I found a 7oz Orange Crush Crinkly bottle. Says pat'd July 20 1920 Orange Crush Co Crush Co. Bottle and on the front side has a Mr. crushy (lunar) symbol under that it says Orange Crush 7 fl oz.  On the bottom it says 9 owens-illionis trademark 8. The embossed letters on the bottle still have some of the original white paint on them. What would the value of this be. I've done some reseach and found out that only half of the 7oz bottle have the Mr.Crushy symbol. Does that add value????


----------



## bloodj2 (Jan 9, 2012)

Not sure if there are any particularly rare versions of this bottle that might increase the value, but these bottles are not very valuable beyond being neat in a collection. Most likely less than $5. My understanding is that the valuable ones are the crush bottles that say "Ward's Orange Crush"


----------



## WonGan (Jan 9, 2012)

Welcome to the show Emiley.Just because a bottle says it was patented on a certain date does not mean it was made on that date.For example,here is my new bottle of Bushmills whiskey.


----------



## capsoda (Jan 9, 2012)

Hello Emiley and welcome to the forum. There are a few Orange Crush bottles that are fairly valuable but with out a picture it would be impossible to say. Like blood said most are 4 or 5 dollar bottles.


----------



## ncbred (Jan 10, 2012)

What color is the bottle?  As far as I know the Pat. 1920's didn't have paint on them.  They did make a few amber and green embossed Pat 1920's that fetch pretty much.  And then you have the Wards Orange Crush too.


----------



## cowseatmaize (Jan 14, 2012)

Welcome,

FROM Anglefire, I great research site.

 3)  the 7 ounce - in this larger (8 3/4") bottle, the stippled pattern of the earlier 6 ounce was maintained.
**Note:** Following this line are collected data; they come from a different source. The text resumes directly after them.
-- ==== Sys2Proof/Config.lean ====
section
/-! DEFINITION. What the spec leaves free: constants without a body, applied to the counter of the state or to operands.
Every statement that mentions one holds for each of its values. -/

namespace Sys2Proof

/-- Whether an access that finds a cached translation uses it rather than walking again: both are permitted until a
TLBINV completes (R227). Applied to the state's counter and the VA (log 10). -/
opaque Config.useCached : Nat → Nat → Bool

/-- Cycles of a core beyond the first, and ticks of a die's reference counter, that pass with one step; applied to the
state's counter and the core or die. Timing is not architectural (R105, R120; log 11). -/
opaque Config.extraCycles : Nat → Nat → Nat
opaque Config.refTicks : Nat → Nat → Nat

/-- The side of a floor on which 2^(n/d) or log2 (n/d) falls where 512 bits do not decide it (R160; log 12). -/
opaque Config.hardCase : Nat → Nat → Bool

/-- Whether an access issued just before a device is found unreachable was in flight to it, and whether an atomic in flight
was applied (Table 15.2, both allowed; log 13). -/
opaque Config.lostInFlight : Nat → Bool
opaque Config.lostAtomicApplied : Nat → Bool

/-- The scale and code that a lane-mode operand gives at a position that is not active, for which R124 forms no register
(log 15). Applied to the state's counter and the position. -/
opaque Config.laneHole : Nat → Nat → Nat × Nat

/-- TVAL3[6:4] of a COPY_FAULT whose row meets a device without a route, for which Table 14.5 gives no value (log 22). -/
opaque Config.copyNoRoute : Nat → BitVec 3

/-- A line of a team image beyond its header, whose layout is not architectural (R391; log 24). Applied to the state's
counter and the number of the line. -/
opaque Config.imageLine : Nat → Nat → BitVec 1024

/-- A line of a port's retry window that holds frames, whose layout is not given (R353; log 103). Applied to the state's counter and
the line. -/
opaque Config.windowLine : Nat → Nat → BitVec 1024

/-- How many groups a load has committed when its strand is pre-empted (R390; log 104). Applied to the state's counter and the
strand. -/
opaque Config.loadGroups : Nat → Nat → Nat

/-- What RCSTAT writes for the VA of the page where no page is in progress and none failed (R236; log 25). -/
opaque Config.noPage : Nat → BitVec 64

/-- The value that recoding gives an element of a page whose CFMT is UNT, which has no numeric value (R53, R232; log 25), as
the code of an F64. -/
opaque Config.untElem : Nat → Nat → BitVec 64

/-- The code of an I32 cell whose sum in COP is NaN, which R190 and R192 do not give (log 97), and the charge of a cell update on a
path that R207 does not name (log 98). Applied to the state's counter, and the cell's number. -/
opaque Config.nanCell : Nat → Nat → BitVec 32
opaque Config.copCharge : Nat → Nat

/-- A segment of a packed narrow line whose elements come from segments with different scale bytes, for which R360 gives no
contents (log 30). Applied to the state's counter and the segment's number. -/
opaque Config.mixedSegment : Nat → Nat → BitVec 1024

/-- SRAM rows that a self-repair repaired, whether a self-test passes, and whether MIG finds enough free frames: facts of the
chip, applied to the state's counter and the die (Table 16.6, R411; log 26). -/
opaque Config.repairRows : Nat → Nat → BitVec 8
opaque Config.selfTest : Nat → Nat → Bool
opaque Config.migRoom : Nat → Nat → Bool

/-- Where in each period the cycles withheld from a VI over its power cap fall, applied to the VI; how far the power manager lowers
an island's point, applied to the state's counter and the island; and how many islands it lowers beyond the first, applied to the
counter (R414, R415; log 27). -/
opaque Config.withholdPhase : Nat → Nat
opaque Config.loweredPoint : Nat → Nat → Nat
opaque Config.loweredIslands : Nat → Nat

/-- Whether a fetch goes to its line's home rather than to the core's instruction cache, applied to the state's counter and the DPA
(R373; log 122). -/
opaque Config.fetchMiss : Nat → Nat → Bool

/-- The CDI of a boot image, given by its length and its bytes that are not zero (R410; log 115). -/
opaque Config.cdi : Nat → List (Nat × BitVec 8) → BitVec 384

/-- What a line access adds to STKBYTES and HBMBYTES (7 and 8), which count the memory controllers' traffic behind the LLC, and
what an access over a link adds to LINK0 (9): Table 16.3 gives no amounts (log 31). Applied to the state's counter, the usage
counter's number and its count so far. -/
opaque Config.movedBytes : Nat → Nat → Nat → BitVec 64

end Sys2Proof
end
A new front design (see below) was also introduced. As well, all had a similar embossed back, 'PAT'D', July 20, 1920. There are two variations [Fig. 4], to the front -

                 a)  Crushy facing right, arm over head

                 b)  embossed 'O C Beverages'  - stippled neck, clear body 






 ii)  1920 - mid1960's   The  'Krinkly' clear bottle era

    This is the era of the 'Krinkly' bottle or the 'Ribbed' bottle, originally clear in color. This bottle came in different designs, contents, cities etc., and was the original Orange Crush bottle with which we first became familiar. These clear bottles were fully embossed, with front and back diamond patterns. Also from them 

 I suspect the white was a previous owner paint job for displaying or photographing the bottle. It's probably just Wite-OutÂ®


----------